The FTCLDF in its suit had argued that the FDA’s ban on interstate shipment and sale of raw milk in effect deprived consumers in five states and a food buying group owner in Georgia of a number of constitutional rights. The suit charged that “all Plaintiffs are being deprived of their fundamental and inalienable rights of (a) traveling across State lines with raw dairy products legally obtained and possessed; (b) providing for the care and well being of themselves and their families, including their children; and (c) producing, obtaining and consuming the foods of choice for themselves and their families, including their children.”

At stake, it said, are “the Constitutional Right to Travel; the Constitutional Right of Privacy; the substantive due process clause of the Fifth Amendment of the United States Constitution; Article 1, Section 1 of the United States Constitution (the Separation of Powers/Non-delegation doctrine)…”

In countering each of the FTCLDF’s points, the FDA lawyers cite a variety of legal precedents they say upholds the agency’s right to prohibit raw milk shipments across state lines. They suggest that the interstate prohibition is merely one tactic at its disposal, that the agency could actually be doing more to limit raw milk availability. It notes that “the government has neither brought nor threatened to bring a single enforcement action against consumers who purchase unpasteurized milk for personal consumption or retailers of such products who do not engage in interstate commerce.”

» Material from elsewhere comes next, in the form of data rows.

/-! ### `advance` -/

@[simp] theorem LogicalProcessor.advance_id (n : Nat) (lp : LogicalProcessor) :
    (lp.advance n).id = lp.id := rfl
@[simp] theorem LogicalProcessor.advance_core (n : Nat) (lp : LogicalProcessor) :
    (lp.advance n).core = lp.core := rfl
@[simp] theorem LogicalProcessor.advance_coreModule (n : Nat) (lp : LogicalProcessor) :
    (lp.advance n).coreModule = lp.coreModule := rfl
@[simp] theorem LogicalProcessor.advance_present (n : Nat) (lp : LogicalProcessor) :
    (lp.advance n).present = lp.present := rfl
@[simp] theorem LogicalProcessor.advance_cfg (n : Nat) (lp : LogicalProcessor) :
    (lp.advance n).cfg = lp.cfg := rfl
@[simp] theorem LogicalProcessor.advance_eax (n : Nat) (lp : LogicalProcessor) :
    (lp.advance n).eax = lp.eax := rfl
@[simp] theorem LogicalProcessor.advance_ebx (n : Nat) (lp : LogicalProcessor) :
    (lp.advance n).ebx = lp.ebx := rfl
@[simp] theorem LogicalProcessor.advance_ecx (n : Nat) (lp : LogicalProcessor) :
    (lp.advance n).ecx = lp.ecx := rfl
@[simp] theorem LogicalProcessor.advance_edx (n : Nat) (lp : LogicalProcessor) :
    (lp.advance n).edx = lp.edx := rfl
@[simp] theorem LogicalProcessor.advance_cpl (n : Nat) (lp : LogicalProcessor) :
    (lp.advance n).cpl = lp.cpl := rfl
@[simp] theorem LogicalProcessor.advance_ip (n : Nat) (lp : LogicalProcessor) :
    (lp.advance n).ip = lp.ip + n := rfl
@[simp] theorem LogicalProcessor.advance_inEnclave (n : Nat) (lp : LogicalProcessor) :
    (lp.advance n).inEnclave = lp.inEnclave := rfl
@[simp] theorem LogicalProcessor.advance_inRtm (n : Nat) (lp : LogicalProcessor) :
    (lp.advance n).inRtm = lp.inRtm := rfl
@[simp] theorem LogicalProcessor.advance_rtmFallback (n : Nat) (lp : LogicalProcessor) :
    (lp.advance n).rtmFallback = lp.rtmFallback := rfl
@[simp] theorem LogicalProcessor.advance_events (n : Nat) (lp : LogicalProcessor) :
    (lp.advance n).events = lp.events := rfl
@[simp] theorem LogicalProcessor.advance_effects (n : Nat) (lp : LogicalProcessor) :
    (lp.advance n).effects = lp.effects := rfl
@[simp] theorem LogicalProcessor.advance_specCtrl (n : Nat) (lp : LogicalProcessor) :
    (lp.advance n).specCtrl = lp.specCtrl := rfl
@[simp] theorem LogicalProcessor.advance_mcuOptCtrl (n : Nat) (lp : LogicalProcessor) :
    (lp.advance n).mcuOptCtrl = lp.mcuOptCtrl := rfl
@[simp] theorem LogicalProcessor.advance_tsxCtrl (n : Nat) (lp : LogicalProcessor) :
    (lp.advance n).tsxCtrl = lp.tsxCtrl := rfl
@[simp] theorem LogicalProcessor.advance_tsxForceAbort (n : Nat) (lp : LogicalProcessor) :
    (lp.advance n).tsxForceAbort = lp.tsxForceAbort := rfl
@[simp] theorem LogicalProcessor.advance_uarchMiscCtl (n : Nat) (lp : LogicalProcessor) :
    (lp.advance n).uarchMiscCtl = lp.uarchMiscCtl := rfl
@[simp] theorem LogicalProcessor.advance_xapicDisabled (n : Nat) (lp : LogicalProcessor) :
    (lp.advance n).xapicDisabled = lp.xapicDisabled := rfl
@[simp] theorem LogicalProcessor.advance_gdsLockHeld (n : Nat) (lp : LogicalProcessor) :
    (lp.advance n).gdsLockHeld = lp.gdsLockHeld := rfl
@[simp] theorem LogicalProcessor.advance_apicExtd (n : Nat) (lp : LogicalProcessor) :
    (lp.advance n).apicExtd = lp.apicExtd := rfl
@[simp] theorem LogicalProcessor.advance_apicOther (n : Nat) (lp : LogicalProcessor) :
    (lp.advance n).apicOther = lp.apicOther := rfl
@[simp] theorem LogicalProcessor.advance_start (n : Nat) (lp : LogicalProcessor) :
    (lp.advance n).start = lp.start := rfl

The FDA even suggests that it is being benevolent by not banning raw milk entirely, pointing out that the 1987 court decision that led it to implement a ban on interstate shipment and sale of raw milk asserted “that ‘it is within HHS’s authority…to institute an intrastate ban as well’… FDA could have…prohibited intrastate sales but concluded ‘that State and local authorities may be better situated to deal with the public health problems attributable to unpasteurized milk.’” Thank you, thank you, most wonderful FDA.

The brief is most notable for its view of the evolution of food safety regulations, and the emerging issue of food rights. In the FDA’s view, an assortment of court decisions backing up federal legislation give it pretty much carte blanche to decide what food is safe. This is a view that pre-dates the U.S. Constitution, in the view of FDA lawyers-turned-historians. It says that “there is no ‘deeply rooted’ historical tradition of unfettered access to food of all kinds… To the contrary, society’s long history of food regulation stretches back to the dietary laws of biblical times…Modern food safety regulation in the United States has its roots in the early food laws of the American colonies, which themselves incorporated ‘the tradition of food regulation established in England.’” The brief then cites an 1873 Virginia law “that ‘made it an offense . . . [to] knowingly, sell, supply, or bring to be manufactured . . . milk from which any cream has been taken; or milk commonly known as skimmed milk’).’”

Yes, you read that FDA example correctly. Virginia prohibited sale of milk that had been fooled with in any way, such as removing cream. Under such a regulation, pasteurization and all the other things done to modern milk would be illegal. Is that the best the FDA can come up with in terms of historical precedents?

The current prohibition on interstate raw milk shipments was implemented by FDA, according to the brief,  “in 1987, after spending thirteen years collecting and evaluating scientific information regarding the health risks of unpasteurized milk, holding a public hearing that resulted in over 300 comments, and…ultimately concluding that consumption of these products was linked to the outbreak of serious disease.” The brief neglects to mention what I describe in The Raw Milk Revolution–that among these hundreds of comments were many in favor of raw milk, and against the interstate prohibition. How could the FDA lawyers have missed those?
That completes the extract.